Dataset records
····················

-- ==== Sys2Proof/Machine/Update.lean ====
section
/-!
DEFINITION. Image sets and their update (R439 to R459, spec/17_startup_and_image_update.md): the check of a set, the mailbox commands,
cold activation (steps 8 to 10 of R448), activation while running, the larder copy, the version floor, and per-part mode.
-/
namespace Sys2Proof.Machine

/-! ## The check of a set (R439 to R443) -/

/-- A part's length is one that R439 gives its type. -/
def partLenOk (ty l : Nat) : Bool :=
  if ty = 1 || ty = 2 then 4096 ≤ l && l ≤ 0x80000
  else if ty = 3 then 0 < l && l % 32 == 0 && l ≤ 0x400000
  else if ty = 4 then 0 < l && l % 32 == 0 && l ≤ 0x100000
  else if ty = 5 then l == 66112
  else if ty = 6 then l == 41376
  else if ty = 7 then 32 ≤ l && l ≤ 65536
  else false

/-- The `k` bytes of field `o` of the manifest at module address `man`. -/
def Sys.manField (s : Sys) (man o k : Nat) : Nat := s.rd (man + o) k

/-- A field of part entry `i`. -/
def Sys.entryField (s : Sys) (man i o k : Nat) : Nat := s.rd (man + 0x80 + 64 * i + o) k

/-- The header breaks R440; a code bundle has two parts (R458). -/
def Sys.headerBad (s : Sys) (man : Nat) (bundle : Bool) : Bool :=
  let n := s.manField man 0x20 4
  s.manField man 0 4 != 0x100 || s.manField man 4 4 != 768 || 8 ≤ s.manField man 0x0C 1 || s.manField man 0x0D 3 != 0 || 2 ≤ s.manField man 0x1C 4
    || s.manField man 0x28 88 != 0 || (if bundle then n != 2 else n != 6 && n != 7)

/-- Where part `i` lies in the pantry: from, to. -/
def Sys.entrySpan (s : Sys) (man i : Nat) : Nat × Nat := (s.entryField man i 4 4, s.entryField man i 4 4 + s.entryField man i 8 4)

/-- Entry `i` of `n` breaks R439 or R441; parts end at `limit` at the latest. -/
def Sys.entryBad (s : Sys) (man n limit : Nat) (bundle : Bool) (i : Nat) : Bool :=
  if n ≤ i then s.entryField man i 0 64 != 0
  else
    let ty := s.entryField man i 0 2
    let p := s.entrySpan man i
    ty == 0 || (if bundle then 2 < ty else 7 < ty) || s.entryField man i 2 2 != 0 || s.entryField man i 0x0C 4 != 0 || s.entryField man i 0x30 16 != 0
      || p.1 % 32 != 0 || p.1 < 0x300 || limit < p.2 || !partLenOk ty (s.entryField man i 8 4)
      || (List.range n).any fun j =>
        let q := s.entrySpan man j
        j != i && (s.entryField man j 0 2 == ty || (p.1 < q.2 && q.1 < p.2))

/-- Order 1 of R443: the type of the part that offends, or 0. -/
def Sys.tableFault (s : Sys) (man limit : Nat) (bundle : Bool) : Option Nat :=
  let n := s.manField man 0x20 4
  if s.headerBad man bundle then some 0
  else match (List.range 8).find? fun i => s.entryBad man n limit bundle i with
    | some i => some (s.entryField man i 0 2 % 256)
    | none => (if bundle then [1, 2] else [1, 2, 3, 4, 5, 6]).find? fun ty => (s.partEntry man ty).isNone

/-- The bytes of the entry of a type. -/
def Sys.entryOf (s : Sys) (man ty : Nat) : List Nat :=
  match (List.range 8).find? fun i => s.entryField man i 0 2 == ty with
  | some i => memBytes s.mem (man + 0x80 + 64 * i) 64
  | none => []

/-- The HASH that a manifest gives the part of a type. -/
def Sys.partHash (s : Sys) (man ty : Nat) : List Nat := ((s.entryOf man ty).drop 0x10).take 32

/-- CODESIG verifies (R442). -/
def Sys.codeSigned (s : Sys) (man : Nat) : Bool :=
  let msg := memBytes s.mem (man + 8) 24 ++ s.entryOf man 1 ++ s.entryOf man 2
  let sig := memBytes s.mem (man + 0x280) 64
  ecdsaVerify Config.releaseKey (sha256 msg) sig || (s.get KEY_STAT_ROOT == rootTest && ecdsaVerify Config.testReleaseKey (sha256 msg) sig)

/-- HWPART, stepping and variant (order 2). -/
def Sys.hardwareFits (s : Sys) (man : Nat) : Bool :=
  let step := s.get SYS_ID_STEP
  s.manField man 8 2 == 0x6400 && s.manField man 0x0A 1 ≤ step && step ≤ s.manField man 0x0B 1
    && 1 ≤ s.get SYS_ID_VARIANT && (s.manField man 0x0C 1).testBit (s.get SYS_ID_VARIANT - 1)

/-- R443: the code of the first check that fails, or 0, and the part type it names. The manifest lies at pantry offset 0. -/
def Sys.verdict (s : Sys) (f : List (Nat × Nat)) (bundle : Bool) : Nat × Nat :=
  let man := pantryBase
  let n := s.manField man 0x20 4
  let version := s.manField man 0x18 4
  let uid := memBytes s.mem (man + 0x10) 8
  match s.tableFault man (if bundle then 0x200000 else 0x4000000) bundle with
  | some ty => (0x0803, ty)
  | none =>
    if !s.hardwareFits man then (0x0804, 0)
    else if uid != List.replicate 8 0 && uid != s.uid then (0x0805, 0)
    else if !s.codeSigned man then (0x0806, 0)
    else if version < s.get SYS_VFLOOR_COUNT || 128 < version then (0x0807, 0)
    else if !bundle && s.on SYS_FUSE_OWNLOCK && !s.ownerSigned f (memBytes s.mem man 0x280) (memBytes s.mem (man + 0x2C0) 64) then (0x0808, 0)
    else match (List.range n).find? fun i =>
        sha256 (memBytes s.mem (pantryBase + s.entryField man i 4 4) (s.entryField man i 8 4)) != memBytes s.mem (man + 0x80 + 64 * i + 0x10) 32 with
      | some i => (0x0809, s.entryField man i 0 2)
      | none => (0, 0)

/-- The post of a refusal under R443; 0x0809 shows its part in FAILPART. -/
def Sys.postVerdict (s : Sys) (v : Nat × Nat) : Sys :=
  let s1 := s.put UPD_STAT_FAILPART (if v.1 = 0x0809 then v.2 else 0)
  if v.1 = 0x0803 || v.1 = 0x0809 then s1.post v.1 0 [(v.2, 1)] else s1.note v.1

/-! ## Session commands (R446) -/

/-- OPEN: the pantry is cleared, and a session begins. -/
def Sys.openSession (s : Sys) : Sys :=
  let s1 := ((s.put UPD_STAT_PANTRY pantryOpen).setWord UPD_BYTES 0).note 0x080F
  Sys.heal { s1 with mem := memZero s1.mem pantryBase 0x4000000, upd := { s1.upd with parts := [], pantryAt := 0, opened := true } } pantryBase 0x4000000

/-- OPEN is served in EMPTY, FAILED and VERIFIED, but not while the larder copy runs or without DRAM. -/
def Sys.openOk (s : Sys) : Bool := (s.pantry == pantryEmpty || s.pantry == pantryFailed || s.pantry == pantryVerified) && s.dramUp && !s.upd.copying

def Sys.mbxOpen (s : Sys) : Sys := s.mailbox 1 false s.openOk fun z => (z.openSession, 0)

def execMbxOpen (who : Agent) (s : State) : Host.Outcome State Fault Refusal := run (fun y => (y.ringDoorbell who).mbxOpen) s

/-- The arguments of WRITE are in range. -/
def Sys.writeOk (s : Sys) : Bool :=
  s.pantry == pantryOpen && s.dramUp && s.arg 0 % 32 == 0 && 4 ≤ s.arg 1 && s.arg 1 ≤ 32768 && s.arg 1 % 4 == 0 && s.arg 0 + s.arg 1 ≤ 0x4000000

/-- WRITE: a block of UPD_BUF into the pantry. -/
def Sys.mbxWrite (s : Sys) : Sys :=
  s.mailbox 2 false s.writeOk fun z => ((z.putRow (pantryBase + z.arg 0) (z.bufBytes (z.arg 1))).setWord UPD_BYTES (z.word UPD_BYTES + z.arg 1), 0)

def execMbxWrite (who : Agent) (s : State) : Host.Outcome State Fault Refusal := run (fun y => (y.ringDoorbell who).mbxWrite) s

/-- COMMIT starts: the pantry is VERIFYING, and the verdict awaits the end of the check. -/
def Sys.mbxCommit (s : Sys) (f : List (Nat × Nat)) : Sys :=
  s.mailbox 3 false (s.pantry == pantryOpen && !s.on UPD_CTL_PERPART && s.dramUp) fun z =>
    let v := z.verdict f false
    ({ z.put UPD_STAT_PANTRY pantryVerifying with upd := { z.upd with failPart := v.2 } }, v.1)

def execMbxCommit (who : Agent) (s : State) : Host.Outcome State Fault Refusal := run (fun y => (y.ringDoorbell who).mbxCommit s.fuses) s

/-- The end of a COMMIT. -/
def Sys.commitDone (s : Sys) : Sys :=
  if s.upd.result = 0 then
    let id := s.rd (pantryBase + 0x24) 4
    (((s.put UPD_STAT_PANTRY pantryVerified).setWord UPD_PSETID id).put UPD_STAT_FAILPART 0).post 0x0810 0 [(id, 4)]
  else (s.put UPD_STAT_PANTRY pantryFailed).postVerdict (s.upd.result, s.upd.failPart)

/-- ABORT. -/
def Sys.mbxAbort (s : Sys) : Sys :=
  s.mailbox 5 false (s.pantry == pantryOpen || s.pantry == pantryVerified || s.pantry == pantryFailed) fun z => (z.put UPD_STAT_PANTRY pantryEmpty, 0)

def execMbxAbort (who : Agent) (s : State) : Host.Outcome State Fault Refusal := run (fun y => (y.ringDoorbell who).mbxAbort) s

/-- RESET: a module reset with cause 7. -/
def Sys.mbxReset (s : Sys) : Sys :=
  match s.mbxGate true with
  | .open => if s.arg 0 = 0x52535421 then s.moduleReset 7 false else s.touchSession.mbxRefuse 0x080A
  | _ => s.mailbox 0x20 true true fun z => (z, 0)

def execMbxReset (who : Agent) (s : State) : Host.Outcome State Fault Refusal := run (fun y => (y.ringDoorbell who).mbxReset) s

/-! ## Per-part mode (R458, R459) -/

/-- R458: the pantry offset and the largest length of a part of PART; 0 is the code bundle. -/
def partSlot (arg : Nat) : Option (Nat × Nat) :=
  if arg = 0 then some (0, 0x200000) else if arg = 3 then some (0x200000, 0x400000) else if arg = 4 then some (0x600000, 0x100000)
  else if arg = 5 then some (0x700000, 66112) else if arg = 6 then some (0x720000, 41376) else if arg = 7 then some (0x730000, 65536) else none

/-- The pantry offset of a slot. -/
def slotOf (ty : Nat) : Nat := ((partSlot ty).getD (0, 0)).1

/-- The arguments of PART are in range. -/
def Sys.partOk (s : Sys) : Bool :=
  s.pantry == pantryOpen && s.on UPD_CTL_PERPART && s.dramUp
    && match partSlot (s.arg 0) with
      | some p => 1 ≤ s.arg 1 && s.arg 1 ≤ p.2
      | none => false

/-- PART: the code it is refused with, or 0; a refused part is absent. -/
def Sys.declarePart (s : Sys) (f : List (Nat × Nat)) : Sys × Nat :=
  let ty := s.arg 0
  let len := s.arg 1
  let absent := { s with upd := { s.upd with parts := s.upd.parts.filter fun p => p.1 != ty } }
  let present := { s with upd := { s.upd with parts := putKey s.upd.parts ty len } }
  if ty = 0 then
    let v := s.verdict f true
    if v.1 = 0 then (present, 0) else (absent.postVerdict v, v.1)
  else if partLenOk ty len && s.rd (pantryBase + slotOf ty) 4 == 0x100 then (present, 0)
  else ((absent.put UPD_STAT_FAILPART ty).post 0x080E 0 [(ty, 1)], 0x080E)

····················

→ Requirement:
What is needed is every line from the data above that includes the string "entryBad", copied out.

→ Answer area:
def Sys.entryBad (s : Sys) (man n limit : Nat) (bundle : Bool) (i : Nat) : Bool :=
  else match (List.range 8).find? fun i => s.entryBad man n limit bundle i with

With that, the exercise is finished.